(RECORDS FOR THIS EXERCISE begins)
-- ==== Sys2Proof/Laws/KeptPort.lean ====
section
/-! SUPPORT. Every operation of Machine/Port.lean keeps what `Kept` says. -/

namespace Sys2Proof.Machine

theorem State.emit_kept (s : State) (p : Nat) (f : WireFlit) : Kept s (State.emit s p f).2 := by
  unfold State.emit
  extract_lets l1
  try clear_value l1
  repeat' first
    | with_reducible exact Kept.refl _
    | with_reducible apply Kept.trans ?_ (State.setPort_kept _ _ _)

theorem State.freeFlit_kept (s : State) (o : OutPkt) : Kept s (State.freeFlit s o) := by
  unfold State.freeFlit
  repeat' first
    | with_reducible exact Kept.refl _
    | with_reducible apply Kept.trans ?_ (State.freePool_kept _ _ _ _)
    | split

theorem State.startPacket_kept (s : State) (p : Nat) (o : OutPkt) : Kept s (State.startPacket s p o).2 := by
  unfold State.startPacket
  extract_lets l1 l2 l3 l4 l5 l6 l7 l8 l9
  try clear_value l1
  try clear_value l2
  have h3 : Kept s l3 := by
    unfold l3
    repeat' first
      | with_reducible exact Kept.refl _
      | with_reducible apply Kept.trans ?_ (State.freeFlit_kept _ _)
  try clear_value l3
  try clear_value l4
  try clear_value l5
  try clear_value l6
  try clear_value l7
  try clear_value l8
  try clear_value l9
  repeat' first
    | with_reducible assumption
    | with_reducible apply Kept.trans ?_ (State.emit_kept _ _ _)
    | with_reducible apply Kept.trans ?_ (State.setPort_kept _ _ _)

theorem State.sendData_kept (s : State) (p : Nat) (o : OutPkt) (d : Nat × Nat) (rest : List (Nat × Nat)) : Kept s (State.sendData s p o d rest).2 := by
  unfold State.sendData
  extract_lets l1 l2 l3 l4 l5
  have h1 : Kept s l1 := by
    unfold l1
    repeat' first
      | with_reducible exact Kept.refl _
      | with_reducible apply Kept.trans ?_ (State.freeFlit_kept _ _)
  try clear_value l1
  try clear_value l2
  try clear_value l3
  try clear_value l4
  try clear_value l5
  repeat' first
    | with_reducible assumption
    | with_reducible apply Kept.trans ?_ (State.emit_kept _ _ _)
    | with_reducible apply Kept.trans ?_ (State.setPort_kept _ _ _)

theorem State.channelFlit_kept (s : State) (p vc : Nat) (r : WireFlit × State) (h : s.channelFlit p vc = some r) : Kept s r.2 := by
  unfold State.channelFlit at h
  split at h
  · split at h
    · exact Option.some.inj h ▸ State.sendData_kept ..
    · cases h
  · obtain ⟨o, -, rfl⟩ := Option.map_eq_some_iff.1 h
    exact State.startPacket_kept ..

theorem State.turnFlit_kept (s : State) (p : Nat) (r : WireFlit × State) (h : s.turnFlit p = some r) : Kept s r.2 := by
  obtain ⟨i, -, hi⟩ := List.exists_of_findSome?_eq_some h
  obtain ⟨q, hq, rfl⟩ := Option.map_eq_some_iff.1 hi
  exact (State.channelFlit_kept s p _ q hq).trans (State.setPort_kept _ _ _)

theorem State.nextFlit_kept (s : State) (p : Nat) (r : WireFlit × State) (h : s.nextFlit p = some r) : Kept s r.2 := by
  unfold State.nextFlit at h
  dsimp only at h
  split at h
  · exact Option.some.inj h ▸ State.setPort_kept ..
  · exact Option.some.inj h ▸ State.setPort_kept ..
  · split at h
    · cases h
    · split at h
      · exact Option.some.inj h ▸ State.startPacket_kept ..
      · split at h
        · exact State.channelFlit_kept _ _ _ _ (by rw [← h]; assumption)
        · exact State.turnFlit_kept _ _ _ h

theorem State.slots_kept (s : State) (p n : Nat) : Kept s (State.slots s p n).2 := by
  induction n generalizing s with
  | zero => exact Kept.refl s
  | succ n ih =>
    unfold State.slots
    split
    · exact (State.nextFlit_kept s p _ (by assumption)).trans (ih _)
    · exact ih _

theorem State.sendGroup_kept (s : State) (p : Nat) : Kept s (State.sendGroup s p) := by
  unfold State.sendGroup
  extract_lets l1 l2 l3 l4 l5
  try clear_value l1
  have h2 : Kept s l2 := by
    unfold l2
    repeat' first
      | with_reducible exact Kept.refl _
      | with_reducible apply Kept.trans ?_ (State.setPort_kept _ _ _)
  try clear_value l2
  have h3 : Kept s l3.2 := by
    unfold l3
    repeat' first
      | with_reducible assumption
      | with_reducible apply Kept.trans ?_ (State.slots_kept _ _ _)
      | split
  try clear_value l3
  have h4 : Kept s l4 := by
    unfold l4
    repeat' first
      | with_reducible assumption
  try clear_value l4
  try clear_value l5
  repeat' first
    | with_reducible assumption
    | with_reducible apply Kept.mk_ ?_

theorem State.sendGroups_kept (s : State) (p n : Nat) : Kept s (State.sendGroups s p n) := by
  induction n generalizing s with
  | zero => exact Kept.refl s
  | succ n ih =>
    unfold State.sendGroups
    exact Kept.ite (fun _ => (State.sendGroup_kept ..).trans (ih _)) (fun _ => Kept.refl s)

theorem State.pump_kept (s : State) (p : Nat) : Kept s (State.pump s p) := by
  unfold State.pump
  extract_lets l1 l2 l3
  try clear_value l1
  have h2 : Kept s l2 := by
    unfold l2
    repeat' first
      | with_reducible exact Kept.refl _
      | with_reducible apply Kept.trans ?_ (State.sendGroups_kept _ _ _)
  try clear_value l2
  try clear_value l3
  repeat' first
    | with_reducible exact Kept.refl _
    | with_reducible assumption
    | with_reducible apply Kept.ite (fun _ => ?_) (fun _ => ?_)
    | with_reducible apply Kept.trans ?_ (State.endFillRead_kept _)
    | with_reducible apply Kept.trans ?_ (State.setPort_kept _ _ _)

theorem State.pumpAll_kept (s : State) : Kept s (State.pumpAll s) := by
  unfold State.pumpAll
  repeat' first
    | with_reducible exact Kept.refl _
    | with_reducible apply Kept.trans ?_ (State.pump_kept _ _)
    | with_reducible apply Kept.fold (fun _ _ => ?_) ?_

theorem State.enterPort_kept (s : State) (p : Nat) (o : OutPkt) : Kept s (State.enterPort s p o) := by
  unfold State.enterPort
  extract_lets l1 l2
  have h1 : Kept s l1 := by
    unfold l1
    repeat' first
      | with_reducible exact Kept.refl _
      | with_reducible apply Kept.trans ?_ (State.pump_kept _ _)
  try clear_value l1
  try clear_value l2
  repeat' first
    | with_reducible assumption
    | with_reducible apply Kept.trans ?_ (State.setPort_kept _ _ _)

theorem State.send_kept (s : State) (p : Nat) (k : Packet) : Kept s (State.send s p k) := by
  unfold State.send
  repeat' first
    | with_reducible exact Kept.refl _
    | with_reducible apply Kept.ite (fun _ => ?_) (fun _ => ?_)
    | with_reducible apply Kept.trans ?_ (State.enterPort_kept _ _ _)

theorem State.countDrop_kept (s : State) : Kept s (State.countDrop s) := by
  unfold State.countDrop
  extract_lets l1 l2
  have h1 : Kept s l1 := by
    unfold l1
    repeat' first
      | with_reducible exact Kept.refl _
      | with_reducible apply Kept.trans ?_ (State.bump_kept _ _ _ ?_)
      | with_reducible exact Fld.dropped_soft
  try clear_value l1
  try clear_value l2
  repeat' first
    | with_reducible assumption
    | with_reducible apply Kept.ite (fun _ => ?_) (fun _ => ?_)
    | with_reducible apply Kept.trans ?_ (State.report_kept _ _)
    | with_reducible apply Kept.mk_ ?_

theorem State.routeFail_kept (s : State) (dst : Nat) (job : Nat) : Kept s (State.routeFail s dst job) := by
  unfold State.routeFail
  repeat' first
    | with_reducible exact Kept.refl _
    | with_reducible apply Kept.ite (fun _ => ?_) (fun _ => ?_)
    | with_reducible apply Kept.trans ?_ (State.buddyRouteFail_kept _ _)
    | with_reducible apply Kept.trans ?_ (State.linkFailed_kept _ _)
    | split

theorem State.notice_kept (s : State) (k : Packet) : Kept s (State.notice s k) := by
  unfold State.notice
  extract_lets l1 l2 l3 l4
  try clear_value l1
  try clear_value l2
  have h3 : Kept s l3 := by
    unfold l3
    repeat' first
      | with_reducible exact Kept.refl _
      | with_reducible apply Kept.mk_ ?_
  try clear_value l3
  try clear_value l4
  repeat' first
    | with_reducible exact Kept.refl _
    | with_reducible assumption
    | with_reducible apply Kept.ite (fun _ => ?_) (fun _ => ?_)
    | with_reducible apply Kept.trans ?_ (State.routeFail_kept _ _ _)
    | with_reducible apply Kept.trans ?_ (State.enterPort_kept _ _ _)
    | with_reducible apply Kept.trans ?_ (State.countDrop_kept _)
    | split
    | with_reducible apply Kept.mk_ ?_

theorem State.dropPacket_kept (s : State) (k : Packet) : Kept s (State.dropPacket s k) := by
  unfold State.dropPacket
  repeat' first
    | with_reducible exact Kept.refl _
    | with_reducible apply Kept.ite (fun _ => ?_) (fun _ => ?_)
    | with_reducible apply Kept.trans ?_ (State.countDrop_kept _)
    | with_reducible apply Kept.trans ?_ (State.notice_kept _ _)

theorem State.routeOut_kept (s : State) (k : Packet) : Kept s (State.routeOut s k) := by
  unfold State.routeOut
  repeat' first
    | with_reducible exact Kept.refl _
    | with_reducible apply Kept.trans ?_ (State.enterPort_kept _ _ _)
    | with_reducible apply Kept.trans ?_ (State.dropPacket_kept _ _)
    | split

theorem State.sendControl_kept (s : State) (p : Nat) (nak : Bool) : Kept s (State.sendControl s p nak) := by
  unfold State.sendControl
  extract_lets l1 l2
  have h1 : Kept s l1 := by
    unfold l1
    repeat' first
      | with_reducible exact Kept.refl _
      | with_reducible apply Kept.trans ?_ (State.pump_kept _ _)
  try clear_value l1
  try clear_value l2
  repeat' first
    | with_reducible exact Kept.refl _
    | with_reducible assumption
    | with_reducible apply Kept.ite (fun _ => ?_) (fun _ => ?_)
    | with_reducible apply Kept.trans ?_ (State.setPort_kept _ _ _)

theorem State.startReplay_kept (s : State) (p : Nat) (n : Nat) : Kept s (State.startReplay s p n) := by
  unfold State.startReplay
  extract_lets l1 l2 l3 l4
  have h1 : Kept s l1 := by
    unfold l1
    repeat' first
      | with_reducible exact Kept.refl _
      | with_reducible apply Kept.trans ?_ (State.pump_kept _ _)
  try clear_value l1
  try clear_value l2
  have h3 : Kept s l3 := by
    unfold l3
    repeat' first
      | with_reducible assumption
      | with_reducible apply Kept.ite (fun _ => ?_) (fun _ => ?_)
      | with_reducible apply Kept.trans ?_ (State.setPort_kept _ _ _)
      | with_reducible apply Kept.trans ?_ (State.setFld_kept _ _ _ ?_)
      | with_reducible apply Kept.trans ?_ (State.bump_kept _ _ _ ?_)
      | with_reducible exact Fld.episode_soft _
      | with_reducible exact Fld.episodes_soft _
  try clear_value l3
  try clear_value l4
  repeat' first
    | with_reducible assumption
    | with_reducible apply Kept.trans ?_ (State.setPort_kept _ _ _)
    | split

theorem State.portControl_kept (s : State) (p : Nat) (c : LinkControl) : Kept s (State.portControl s p c) := by
  unfold State.portControl
  extract_lets l1 l2 l3 l4 l5 l6
  have h1 : Kept s l1 := by
    unfold l1
    repeat' first
      | with_reducible exact Kept.refl _
      | with_reducible apply Kept.trans ?_ (State.pump_kept _ _)
  try clear_value l1
  try clear_value l2
  try clear_value l3
  try clear_value l4
  have h5 : Kept s l5 := by
    unfold l5
    repeat' first
      | with_reducible assumption
      | with_reducible apply Kept.trans ?_ (State.setPort_kept _ _ _)
  try clear_value l5
  have h6 : Kept s l6 := by
    unfold l6
    repeat' first
      | with_reducible assumption
      | with_reducible apply Kept.ite (fun _ => ?_) (fun _ => ?_)
      | with_reducible apply Kept.trans ?_ (State.closeEpisode_kept _ _)
  try clear_value l6
  repeat' first
    | with_reducible exact Kept.refl _
    | with_reducible assumption
    | with_reducible apply Kept.ite (fun _ => ?_) (fun _ => ?_)
    | with_reducible apply Kept.trans ?_ (State.startReplay_kept _ _ _)

end Sys2Proof.Machine
end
(RECORDS FOR THIS EXERCISE ends)
:: YOUR INSTRUCTIONS ::
Repeat word for word every line from the start of the entries to the line holding "theorem State.freeFlit_kept (s", inclusive, and nothing else.

:: RESPONSE BELOW ::
-- ==== Sys2Proof/Laws/KeptPort.lean ====
section
/-! SUPPORT. Every operation of Machine/Port.lean keeps what `Kept` says. -/

namespace Sys2Proof.Machine

theorem State.emit_kept (s : State) (p : Nat) (f : WireFlit) : Kept s (State.emit s p f).2 := by
  unfold State.emit
  extract_lets l1
  try clear_value l1
  repeat' first
    | with_reducible exact Kept.refl _
    | with_reducible apply Kept.trans ?_ (State.setPort_kept _ _ _)

theorem State.freeFlit_kept (s : State) (o : OutPkt) : Kept s (State.freeFlit s o) := by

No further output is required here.